Where the material below has a line containing "n q m) := by", start repeating exactly, and keep going through the line containing "apply kept_ite2 |", with no other lines.

• SOURCE DATA:
Segment Open
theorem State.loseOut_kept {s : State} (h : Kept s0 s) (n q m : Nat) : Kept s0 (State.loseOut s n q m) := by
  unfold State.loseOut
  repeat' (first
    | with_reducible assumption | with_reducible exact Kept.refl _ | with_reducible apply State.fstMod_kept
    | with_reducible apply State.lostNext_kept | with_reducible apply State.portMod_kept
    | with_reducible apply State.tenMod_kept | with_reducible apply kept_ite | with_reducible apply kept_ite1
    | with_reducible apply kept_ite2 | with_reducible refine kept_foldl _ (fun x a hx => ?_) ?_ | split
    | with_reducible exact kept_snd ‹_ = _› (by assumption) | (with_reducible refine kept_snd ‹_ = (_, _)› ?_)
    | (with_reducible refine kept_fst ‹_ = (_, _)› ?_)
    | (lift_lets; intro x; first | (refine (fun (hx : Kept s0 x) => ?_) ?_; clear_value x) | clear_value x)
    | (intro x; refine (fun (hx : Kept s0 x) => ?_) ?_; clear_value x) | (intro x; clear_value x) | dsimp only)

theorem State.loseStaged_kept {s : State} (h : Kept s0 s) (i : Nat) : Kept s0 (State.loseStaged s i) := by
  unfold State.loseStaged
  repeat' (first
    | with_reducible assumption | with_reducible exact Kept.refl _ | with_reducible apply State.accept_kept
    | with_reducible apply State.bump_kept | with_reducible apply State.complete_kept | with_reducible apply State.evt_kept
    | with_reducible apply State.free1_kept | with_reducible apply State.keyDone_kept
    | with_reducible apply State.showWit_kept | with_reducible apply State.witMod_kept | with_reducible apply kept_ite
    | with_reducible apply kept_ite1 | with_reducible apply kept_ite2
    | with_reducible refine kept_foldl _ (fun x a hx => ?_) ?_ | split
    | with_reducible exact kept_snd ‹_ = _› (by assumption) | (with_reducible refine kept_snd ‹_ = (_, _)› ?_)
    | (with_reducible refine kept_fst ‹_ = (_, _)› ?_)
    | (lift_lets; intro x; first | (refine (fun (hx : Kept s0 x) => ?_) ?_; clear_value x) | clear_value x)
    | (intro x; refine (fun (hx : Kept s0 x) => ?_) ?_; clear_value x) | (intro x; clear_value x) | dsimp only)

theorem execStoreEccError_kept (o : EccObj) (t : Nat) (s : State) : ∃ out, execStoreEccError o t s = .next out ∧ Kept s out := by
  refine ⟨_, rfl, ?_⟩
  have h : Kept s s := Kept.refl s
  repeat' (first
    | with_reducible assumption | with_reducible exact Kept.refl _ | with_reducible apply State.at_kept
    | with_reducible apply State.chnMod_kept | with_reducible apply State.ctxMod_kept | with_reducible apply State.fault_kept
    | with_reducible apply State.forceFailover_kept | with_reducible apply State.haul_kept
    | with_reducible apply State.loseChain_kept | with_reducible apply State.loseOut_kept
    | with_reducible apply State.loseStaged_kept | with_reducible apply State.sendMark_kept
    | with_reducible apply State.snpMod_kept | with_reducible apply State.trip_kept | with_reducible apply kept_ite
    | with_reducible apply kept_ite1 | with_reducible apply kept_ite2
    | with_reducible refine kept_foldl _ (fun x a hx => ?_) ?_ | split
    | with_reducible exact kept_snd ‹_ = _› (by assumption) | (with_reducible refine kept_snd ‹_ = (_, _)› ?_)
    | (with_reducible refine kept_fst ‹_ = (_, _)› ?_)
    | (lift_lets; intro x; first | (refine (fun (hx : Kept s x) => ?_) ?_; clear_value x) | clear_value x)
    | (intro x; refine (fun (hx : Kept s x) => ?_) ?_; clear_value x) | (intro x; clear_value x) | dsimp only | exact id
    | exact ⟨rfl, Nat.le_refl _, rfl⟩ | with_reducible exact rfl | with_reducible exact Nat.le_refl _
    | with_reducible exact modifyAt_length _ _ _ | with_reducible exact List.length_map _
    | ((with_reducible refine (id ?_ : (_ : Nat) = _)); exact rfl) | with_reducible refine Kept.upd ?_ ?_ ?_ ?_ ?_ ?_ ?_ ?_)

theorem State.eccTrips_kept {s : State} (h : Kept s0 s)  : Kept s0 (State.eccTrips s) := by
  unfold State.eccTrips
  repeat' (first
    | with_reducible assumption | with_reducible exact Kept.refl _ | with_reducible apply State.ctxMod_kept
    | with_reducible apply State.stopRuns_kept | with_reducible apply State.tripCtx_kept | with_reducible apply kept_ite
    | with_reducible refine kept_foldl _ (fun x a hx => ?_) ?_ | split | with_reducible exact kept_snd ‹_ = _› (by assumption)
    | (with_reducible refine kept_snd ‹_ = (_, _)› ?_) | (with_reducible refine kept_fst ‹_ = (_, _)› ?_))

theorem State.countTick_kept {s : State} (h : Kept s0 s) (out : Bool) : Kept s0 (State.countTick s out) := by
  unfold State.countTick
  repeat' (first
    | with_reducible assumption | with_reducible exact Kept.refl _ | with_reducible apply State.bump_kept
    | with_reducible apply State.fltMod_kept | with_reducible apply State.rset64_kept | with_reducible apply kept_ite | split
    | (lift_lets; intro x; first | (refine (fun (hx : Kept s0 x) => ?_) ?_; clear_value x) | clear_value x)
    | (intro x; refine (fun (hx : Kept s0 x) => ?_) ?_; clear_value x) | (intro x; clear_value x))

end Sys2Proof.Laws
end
Segment Closed
Segment Open
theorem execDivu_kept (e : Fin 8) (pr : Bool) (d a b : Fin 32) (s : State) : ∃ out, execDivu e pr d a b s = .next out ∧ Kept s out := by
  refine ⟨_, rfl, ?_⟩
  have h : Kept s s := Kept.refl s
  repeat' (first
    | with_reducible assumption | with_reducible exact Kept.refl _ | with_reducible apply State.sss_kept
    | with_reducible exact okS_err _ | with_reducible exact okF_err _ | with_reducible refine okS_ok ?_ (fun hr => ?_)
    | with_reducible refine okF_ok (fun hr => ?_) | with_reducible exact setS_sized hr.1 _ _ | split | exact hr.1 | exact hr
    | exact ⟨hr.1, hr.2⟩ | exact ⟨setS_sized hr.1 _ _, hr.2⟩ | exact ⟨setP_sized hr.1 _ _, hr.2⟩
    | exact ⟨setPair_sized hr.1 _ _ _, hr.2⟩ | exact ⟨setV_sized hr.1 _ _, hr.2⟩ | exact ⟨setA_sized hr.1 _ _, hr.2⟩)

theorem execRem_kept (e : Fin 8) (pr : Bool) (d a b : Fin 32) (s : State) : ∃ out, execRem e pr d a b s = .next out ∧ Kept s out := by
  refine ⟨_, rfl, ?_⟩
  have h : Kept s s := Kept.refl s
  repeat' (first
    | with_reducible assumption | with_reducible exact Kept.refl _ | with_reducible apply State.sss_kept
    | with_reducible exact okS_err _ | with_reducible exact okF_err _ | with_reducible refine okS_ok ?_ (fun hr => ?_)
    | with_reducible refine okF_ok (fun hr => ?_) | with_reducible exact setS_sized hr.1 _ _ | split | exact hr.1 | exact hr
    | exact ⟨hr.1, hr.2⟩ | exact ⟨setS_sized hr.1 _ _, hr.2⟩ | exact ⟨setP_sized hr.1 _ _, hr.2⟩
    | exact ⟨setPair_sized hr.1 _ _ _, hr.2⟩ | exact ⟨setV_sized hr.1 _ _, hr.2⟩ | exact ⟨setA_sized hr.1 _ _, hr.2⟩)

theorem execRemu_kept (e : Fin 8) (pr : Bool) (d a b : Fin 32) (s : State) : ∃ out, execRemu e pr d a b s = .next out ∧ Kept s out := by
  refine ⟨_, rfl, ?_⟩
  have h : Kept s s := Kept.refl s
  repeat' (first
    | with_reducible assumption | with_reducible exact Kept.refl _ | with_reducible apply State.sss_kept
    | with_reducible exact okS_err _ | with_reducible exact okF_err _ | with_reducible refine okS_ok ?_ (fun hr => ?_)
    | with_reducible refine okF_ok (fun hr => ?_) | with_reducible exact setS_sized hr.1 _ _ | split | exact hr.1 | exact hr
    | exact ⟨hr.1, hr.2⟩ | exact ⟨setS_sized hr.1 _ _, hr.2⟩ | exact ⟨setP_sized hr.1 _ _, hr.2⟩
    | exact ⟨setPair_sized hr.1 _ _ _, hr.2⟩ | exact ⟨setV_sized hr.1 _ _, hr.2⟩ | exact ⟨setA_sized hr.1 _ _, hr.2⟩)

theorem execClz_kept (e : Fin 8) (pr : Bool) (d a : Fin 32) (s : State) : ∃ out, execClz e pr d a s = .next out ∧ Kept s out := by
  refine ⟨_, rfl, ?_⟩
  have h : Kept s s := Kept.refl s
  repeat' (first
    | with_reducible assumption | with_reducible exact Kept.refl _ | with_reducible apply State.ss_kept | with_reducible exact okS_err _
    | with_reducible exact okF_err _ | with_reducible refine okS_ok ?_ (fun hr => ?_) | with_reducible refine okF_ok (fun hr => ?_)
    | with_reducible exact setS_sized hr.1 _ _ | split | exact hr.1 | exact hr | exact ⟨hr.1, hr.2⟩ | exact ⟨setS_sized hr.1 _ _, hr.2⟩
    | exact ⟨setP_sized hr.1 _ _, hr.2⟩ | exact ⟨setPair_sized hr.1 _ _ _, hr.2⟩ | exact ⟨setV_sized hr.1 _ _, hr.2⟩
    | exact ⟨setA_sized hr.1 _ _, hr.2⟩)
Segment Closed
• OUTPUT OF THE TASK:
theorem State.loseOut_kept {s : State} (h : Kept s0 s) (n q m : Nat) : Kept s0 (State.loseOut s n q m) := by
  unfold State.loseOut
  repeat' (first
    | with_reducible assumption | with_reducible exact Kept.refl _ | with_reducible apply State.fstMod_kept
    | with_reducible apply State.lostNext_kept | with_reducible apply State.portMod_kept
    | with_reducible apply State.tenMod_kept | with_reducible apply kept_ite | with_reducible apply kept_ite1
    | with_reducible apply kept_ite2 | with_reducible refine kept_foldl _ (fun x a hx => ?_) ?_ | split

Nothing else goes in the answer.